Scott Releases Discussion Draft of Housing Bill Ahead of Hearing
Washington, D.C. – Senator Tim Scott (R-S.C.), Ranking Member of the Senate Committee on Banking, Housing, and Urban Affairs, today released a discussion draft of the Renewing Opportunity in the American Dream (ROAD) to Housing Act ahead of the committee’s legislative hearing on housing challenges. Crafted from the framework previously released by the Ranking Member, the draft is the next step toward making targeted reforms across all segments of the U.S. housing market. In his opening statement at the hearing, the Ranking Member will announce his request for feedback and fulsome discussion on the ROAD to Housing Act.
Read the section-by-section summary here.
KEY PILLARS OF THE DISCUSSION DRAFT
The Renewing Opportunity in the American Dream (ROAD) to Housing Act takes a comprehensive view of federal housing policy, introducing long-needed reforms across all segments of the U.S. housing market, centering support around families and communities. For too long, scattershot approaches to assist renters, homeowners, and the homeless have failed to produce meaningful results. The ROAD to Housing will pave the way to increasing housing supply, improving quality of life for families, and importantly, providing economic opportunity in communities across the nation.
Safety and Soundness:
The American Dream isn’t realized when a family purchases their first home – the American Dream is realized each day that a family grows in their home, helping to build stable economic foundations and communities. Families deserve reliable access to a responsibly regulated housing market. Our federal housing programs require greater oversight from Congress to ensure that they are operating in a safe and sound manner. The ROAD to Housing aims to ensure the households who utilize federal housing programs have greater access to tools which enhance financial literacy and improve economic opportunity.
Encouraging Competition and Innovation:
Housing policy is inherently local, and federal legislators should encourage local solutions to local problems. One-size-fits-all mandates on housing providers reduce consumer choice, increase costs, and restrict private market competition. The ROAD to Housing intends to encourage responsible innovation and allow for new approaches to ensure that communities, whether rural or urban, can meet the housing needs of their residents.
Providing Housing Opportunity and Combatting Homelessness:
Too often, families struggling for help find themselves trapped in a cycle of poverty. While HUD provides some assistance, federally subsidized properties have historically concentrated poverty and limited the economic mobility of residents. Homeless assistance programs have similarly failed to deliver the results we need, with the total number of homeless individuals remaining nearly unchanged from a decade ago.

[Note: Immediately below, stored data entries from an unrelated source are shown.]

/-- The open-input test of a low-voltage input (R308). -/
def execOpenInputTest (ch : Channel) (isOpen : Bool) (s : State) : Out :=
  .next (
    if s.ch[ch].cfg.range = .divider then s
    else if isOpen then takeOut ch 2 s
    else returnAll [ch] 2 s)

/-- MET readmits a channel (R306 step 3). -/
def execChannelReadmit (ch : Channel) (s : State) : Out :=
  let c := s.ch[ch]
  .next (ifDo (s.met.running && c.service == .returning && c.staleFrames == 0 && c.settle == 0) (fun s => s
    |> modCh ch (fun c => { c with service := .inService, lostSince := none })
    |> raise .channelReadmitted (u8 ch.val)) s)

/-- Codes of a channel's mode and range (07 Table 7.9). -/
def modeCode : ChMode → Nat
  | .fixed => 0
  | .mains => 1
  | .single => 2
def rangeCode : ChRange → Nat
  | .mv31 => 0
  | .mv250 => 1
  | .v25 => 2
  | .divider => 3

/-- The channel is being darned or covered by M8 (07 Table 7.9). -/
def darnedNow (s : State) (i : Channel) : Bool :=
  match (s.isl[islandOf i]).darning with
  | some d => d.m.val == i.val % 8
  | none => false

/-- CHANNEL_STATUS_GET (07 Table 7.9). -/
def execChannelStatusGet (mb : Mailbox) (s : State) : Out :=
  .next (runCommand .channelStatusGet mb (fun _ s =>
    ok ((List.finRange 48).flatMap (fun i =>
      let c := s.ch[i]
      u8 (modeCode c.cfg.mode) ++ u8 (b1 c.sat + 2 * b1 (isOut c) + 4 * b1 (decide (0 < c.staleFrames))
        + 8 * b1 (decide (0 < c.settle)) + 16 * b1 (darnedNow s i) + 32 * b1 c.cfg.woven)
        ++ u8 (rangeCode c.cfg.range) ++ u8 0)) s) s)

/-- CHANNEL_SAT_CLEAR (07 Table 7.9; R287). -/
def execChannelSatClear (mb : Mailbox) (s : State) : Out :=
  .next (runCommand .channelSatClear mb (fun b s =>
    let mask := rd b 0 8
    ok [] (forEach ((List.finRange 48).filter (fun i => mask.testBit i.val)) (fun i => modCh i (fun c => { c with sat := false })) s)) s)

/-- LIFE of the n-th output of a descriptor's synchronisation (Table 8.6, R290): 1,500 REF cycles pass in an AO32 cycle. (log
42, DEDUCED) -/
def sampleLife (d : Desc) (i : Channel) (n : Nat) : Nat :=
  let skew := if d.cfg.woven then i.val else 0
  let t := if d.cfg.mode = .mains then d.cycleLen.toNat / 65536 else framePeriod d.cfg * 256
  d.syncLife.toNat + (d.syncRef.toNat + n * t + skew * t / 48) / 1500

/-- SAMPLES_READ (07 Table 7.9; 01 R33): the newest words of the application port's ring, oldest first; where fewer were delivered,
the ring's other words, which read 0 unless an earlier synchronisation's words stand there (log 91, DESIGN CHOICE). -/
def execSamplesRead (mb : Mailbox) (s : State) : Out :=
  .next (runCommand .samplesRead mb (fun b s =>
    let n := rd b 0 1
    let count := rd b 2 2
    let i : Channel := Fin.ofNat 48 n
    guards [(decide (n < 48) && !appVisible s i, .notPermitted), (decide (47 < n), .argRange),
        (count == 0 || decide (124 < count), .argRange), (isOut s.ch[i], .channelOos)] s <|
      let p := s.ch[i].appPort
      ok (u64 (sampleLife p.desc i (p.desc.count.toNat + 1 - count)) ++ (portWords p count).flatMap (fun w => u32 w.toNat)) s) s)

/-- CALIBRATION_STATUS_GET (07 Table 7.9). -/
def execCalibrationStatusGet (mb : Mailbox) (s : State) : Out :=
  .next (runCommand .calibrationStatusGet mb (fun _ s =>
    ok ((List.finRange 6).flatMap (fun k =>
      let x := s.isl[k]
      let sp := match x.spare with
        | .idle => (0, 0)
        | .covering m => (1, (channelOf k m.val).val)
        | .faulty => (2, 0)
      u8 k.val ++ u8 sp.1 ++ u8 sp.2 ++ u8 x.deferrals.toNat ++ u64 x.lastCal.toNat ++ u32 x.calibrations.toNat)) s) s)

end Sys2Proof.Machine
end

It’s time to prioritize helping struggling families rather than adding more bureaucracy that fails to support them. The ROAD to Housing will focus on incentivizing success by rewarding the efforts of housing and service providers or communities who actually reduce the number of individuals who are homeless. It will also support local public housing authorities by investing in solutions that deconcentrate poverty and enable families to access self-sufficiency.
Holding Agencies Accountable and Reducing Regulatory Burdens:
Layers of red tape oftentimes prevent assistance from reaching those who need it or restrict the production of new affordable housing entirely. This is especially problematic for Americans seeking federal housing assistance, as the costs associated with over-regulation hit low-income families the hardest. Worse yet, assisted housing programs lack robust oversight, and Congress has limited visibility to measure whether they truly assist the low-income families they are intended to support.
The ROAD to Housing will review how overregulation contributes to excessive costs and delays in the supply of affordable housing. But we cannot understand the success of our programs if we cannot measure them, so this legislation will also rethink how agencies collect and analyze data to help policymakers better understand if programs are working.